2023-01-06 03:42:50

by Sandeep Dhavale

[permalink] [raw]
Subject: [PATCH v2] erofs: replace erofs_unzipd workqueue with per-cpu threads

Using per-cpu thread pool we can reduce the scheduling latency compared
to workqueue implementation. With this patch scheduling latency and
variation is reduced as per-cpu threads are high priority kthread_workers.

The results were evaluated on arm64 Android devices running 5.10 kernel.

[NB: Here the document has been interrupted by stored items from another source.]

-- ==== Sys2Proof/Tests/Slice0.lean ====
section
/-! SUPPORT. Tests: the words of the spec's encoding, the well-formedness smoke, the spec's own vectors one step each, and a witness for the hypotheses of every statement. -/

namespace Sys2Proof.Tests

open Sys2Proof Sys2Proof.Machine

/-! ### Decoding: words written out from R61 and R63 -/

theorem test_decode_hlt : decode [0b00000001] = .ok (.hlt, []) := by decide
theorem test_decode_ldi : decode [0b10000010, 0b00000101, 0b11000011] = .ok (.ldi 5 0xC3, []) := by decide
theorem test_decode_prn : decode [0b01000111, 0b00000010] = .ok (.prn 2, []) := by decide
theorem test_decode_add : decode [0b10100000, 0b00000011, 0b00000100] = .ok (.add 3 4, []) := by decide
theorem test_decode_mul : decode [0b10100010, 0b00000101, 0b00000110] = .ok (.mul 5 6, []) := by decide
theorem test_decode_push : decode [0b01000101, 0b00000111] = .ok (.push 7, []) := by decide
theorem test_decode_pop : decode [0b01000110, 0b00000001] = .ok (.pop 1, []) := by decide
theorem test_decode_call : decode [0b01010000, 0b00000010] = .ok (.call 2, []) := by decide
theorem test_decode_ret : decode [0b00010001] = .ok (.ret, []) := by decide
/-- An operand byte is taken whole (R62, D24). -/
theorem test_decode_operand_unmasked : decode [0x47, 0xFF, 0x01] = .ok (.prn 0xFF, [0x01]) := by decide
theorem test_decode_rejects : decode [] = .error .noOpcode ∧ decode [0x82] = .error (.missingOperand 1) ∧
    decode [0x82, 0x00] = .error (.missingOperand 2) ∧ decode [0x00, 0x01] = .error (.unrecognized 0x00) := by decide
/-- Bit 0 of a table word is the least significant bit of the opcode byte. -/
theorem test_decodeTableWord : decodeTableWord 24 0xC30582 = some (.ldi 5 0xC3) ∧
    decodeTableWord 8 0xC30582 = some (.ldi 0 0) ∧ decodeTableWord 8 0x11 = some .ret := by decide
/-- R70's notation, with the index byte as it stands. -/
theorem test_assembly : (Instr.ldi 0 8).assembly = "LDI R0, 8" ∧ (Instr.prn 255).assembly = "PRN R255" := by decide

/-! ### Well-formedness smoke -/

theorem test_wf_accepts : (Instr.add 7 7).wf ∧ (Instr.ldi 7 255).wf ∧ Instr.hlt.wf ∧ Instr.ret.wf := by decide
theorem test_wf_refuses_opA : ¬ (Instr.ldi 8 0).wf ∧ ¬ (Instr.prn 8).wf ∧ ¬ (Instr.add 8 0).wf ∧ ¬ (Instr.mul 8 0).wf ∧
    ¬ (Instr.push 8).wf ∧ ¬ (Instr.pop 8).wf ∧ ¬ (Instr.call 8).wf := by decide
theorem test_wf_refuses_opB : ¬ (Instr.add 0 8).wf ∧ ¬ (Instr.mul 0 8).wf := by decide
theorem test_opcodeMap_refuses_duplicate : ¬ ({ defaultOpcodes with mul := 0xA0 } : OpcodeMap).wf := by decide
theorem test_opcodeMap_refuses_reserved : ¬ ({ defaultOpcodes with add := 0x01 } : OpcodeMap).wf ∧
    ¬ ({ defaultOpcodes with pop := 0x00 } : OpcodeMap).wf ∧ ¬ ({ defaultOpcodes with ret := 0xFF } : OpcodeMap).wf := by
  decide

/-! ### One step each, from 95_test_vectors.md -/

/-- Reset with a program loaded, SP and PC set. -/
def start (bytes : List Byte) (sp : Byte := 0xF4) (pc : Pc := 0) : State :=
  ((State.reset.loadBytes bytes).setSp sp).setPc pc

/-- Bytes placed at a PC. -/
def startAt (pc : Pc) (bytes : List Byte) (sp : Byte := 0xF4) : State :=
  { start [] sp pc with mem := Memory.writeBytes [] pc.toNat bytes }

/-- A core that has both the strict setting and no trace port. -/
def strict : Params := { defaultParams with haltOnUnrecognized := true, trace := false }

/-- What a step leaves. -/
def after (s : State) : Option State := nextOf (step s)

/-- CY2: HLT at 255. -/
theorem test_hlt_at_255 : (after (startAt 255 [0x01])).map (fun t => (t.pc, t.running, t.fault)) =
    some (256, false, none) := by decide
/-- CY3: an opcode fetch at 256. -/
theorem test_fetch_at_256 : (after (startAt 256 [])).map (fun t => (t.pc, t.fault)) =
    some (256, some ⟨.outOfBounds .fetchOpcode 256, 256⟩) := by decide
/-- CY5: an unrecognized byte at 255. -/
theorem test_unrecognized_at_255 : (after (startAt 255 [0xFF])).map (fun t => (t.events, t.pc, t.running)) =
    some ([.unrec 255], 256, true) := by decide
/-- CY6: the strict setting. -/
theorem test_unrecognized_strict :
    (nextOf (cycle strict (start [0xFF]))).map (fun t => (t.events, t.fault, t.pc)) =
      some ([.unrec 0], some ⟨.unrecognizedInstruction 0xFF, 0⟩, 0) := by decide
/-- LD4: LDI over the last three bytes. -/
theorem test_ldi_at_253 : (after (startAt 253 [0x82, 0x01, 0x2A])).map (fun t => (t.reg 1, t.pc)) =
    some (0x2A, 256) := by decide
/-- LD5: LDI whose second operand would be at 256. -/
theorem test_ldi_at_254 : (after (startAt 254 [0x82, 0x01])).map (fun t => (t.reg 1, t.fault)) =
    some (0, some ⟨.outOfBounds .fetchOperand 256, 254⟩) := by decide
/-- PR1: PRN R7 at reset. -/
theorem test_prn_r7 : (after (start [0x47, 0x07])).map (fun t => (t.events, t.pc)) = some ([.out 244], 2) := by decide
/-- PR3: a faulting PRN emits nothing. -/
theorem test_prn_invalid : (after (start [0x47, 0x09])).map (fun t => (t.events, t.fault)) =
    some ([], some ⟨.invalidRegister 9, 0⟩) := by decide
/-- AD1 (the source's ADD example). -/
theorem test_add_wraps :
    (after (((start [0xA0, 0x00, 0x01]).setReg 0 200).setReg 1 100)).map (fun t => (t.reg 0, t.reg 1, t.pc)) =
      some (44, 100, 3) := by decide
/-- AD6: opA is checked before opB. -/
theorem test_add_checks_opA_first : (after (start [0xA0, 0x08, 0x09])).map (fun t => t.fault) =
    some (some ⟨.invalidRegister 8, 0⟩) := by decide
/-- MU3: 255 times 255. -/
theorem test_mul_low_byte :
    (after (((start [0xA2, 0x00, 0x01]).setReg 0 255).setReg 1 255)).map (fun t => t.reg 0) = some 1 := by decide
/-- MU4: 15 times 17. -/
theorem test_mul_full_byte :
    (after (((start [0xA2, 0x00, 0x01]).setReg 0 15).setReg 1 17)).map (fun t => t.reg 0) = some 255 := by decide
/-- PU2: PUSH R7 stores the decremented SP. -/
theorem test_push_r7 : (after (start [0x45, 0x07])).map (fun t => (t.sp, t.load 0xF3)) = some (0xF3, 0xF3) := by decide
/-- PU3: stack overflow leaves SP and memory. -/
theorem test_push_overflow : (after (start [0x45, 0x00] (sp := 0))).map (fun t => (t.sp, t.mem, t.fault)) =
    some (0, [(0, 0x45)], some ⟨.outOfBounds .stackOverflow (-1), 0⟩) := by decide
/-- PO2: POP R7 increments the popped byte. -/
theorem test_pop_r7 : (after ((start [0x46, 0x07] (sp := 0xF3)).store 0xF3 0x10)).map (fun t => t.sp) =
    some 0x11 := by decide
/-- PO4: for POP R7 the underflow is of the popped byte. -/
theorem test_pop_r7_underflow : (after ((start [0x46, 0x07] (sp := 200)).store 200 255)).map (fun t => (t.sp, t.fault)) =
    some (200, some ⟨.outOfBounds .stackUnderflow 256, 0⟩) := by decide
/-- CA2: CALL R7 jumps to the decremented SP. -/
theorem test_call_r7 : (after (start [0x50, 0x07])).map (fun t => (t.sp, t.load 0xF3, t.pc)) =
    some (0xF3, 2, 0xF3) := by decide
/-- CA6: SP is checked before the return address. -/
theorem test_call_checks_sp_first : (after (startAt 254 [0x50, 0x00] (sp := 0))).map (fun t => t.fault) =
    some (some ⟨.outOfBounds .stackOverflow (-1), 254⟩) := by decide
/-- RT4: RET at SP = 254. -/
theorem test_ret_at_254 : (after ((start [0x11] (sp := 254)).store 254 0x20)).map (fun t => (t.pc, t.sp)) =
    some (0x20, 255) := by decide
/-- RT2: RET at SP = 255. -/
theorem test_ret_underflow : (after (start [0x11] (sp := 255))).map (fun t => (t.pc, t.fault)) =
    some (0, some ⟨.outOfBounds .stackUnderflow 256, 0⟩) := by decide
/-- R191: the record shows the bytes as fetched and the registers after the cycle. -/
theorem test_trace_record : (after (startAt 254 [0x46, 0x01])).map (fun t => t.trace.map fun r => (r.pc, r.bytes)) =
    some [(254, [some 0x46, some 0x01, none])] := by decide
/-- The host's placed word is what the next step runs. -/
theorem test_withFetchWord : (after (State.reset.withFetchWord 24 0x080082)).map (fun t => (t.reg 0, t.pc)) =
    some (8, 3) := by decide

The table below shows resulting improvements of total scheduling latency
for the same app launch benchmark runs with 50 iterations. Scheduling
latency is the latency between when the task (workqueue kworker vs
kthread_worker) became eligible to run to when it actually started
running.
+-------------------------+-----------+----------------+---------+
| | workqueue | kthread_worker | diff |
+-------------------------+-----------+----------------+---------+
| Average (us) | 15253 | 2914 | -80.89% |
| Median (us) | 14001 | 2912 | -79.20% |
| Minimum (us) | 3117 | 1027 | -67.05% |
| Maximum (us) | 30170 | 3805 | -87.39% |
| Standard deviation (us) | 7166 | 359 | |
+-------------------------+-----------+----------------+---------+

Signed-off-by: Sandeep Dhavale <[email protected]>
---
V1 -> V2
* Changed name of kthread_workers from z_erofs to erofs_worker
* Added kernel configuration to run kthread_workers at normal or
high priority
* Added cpu hotplug support
* Added wrapped kthread_workers under worker_pool
* Added one unbound thread in a pool to handle a context where
we already stopped per-cpu kthread worker
* Updated commit message

Background: Boot times and cold app launch benchmarks are very
important to android ecosystem as they directly translate to
responsiveness from user point of view. While erofs provides
lot of important features like space savings, we saw some
performance penalty in cold app launch benchmarks in few scenarios.
Analysis showed that the significant variance was coming from the
scheduling cost while decompression cost was more or less the same.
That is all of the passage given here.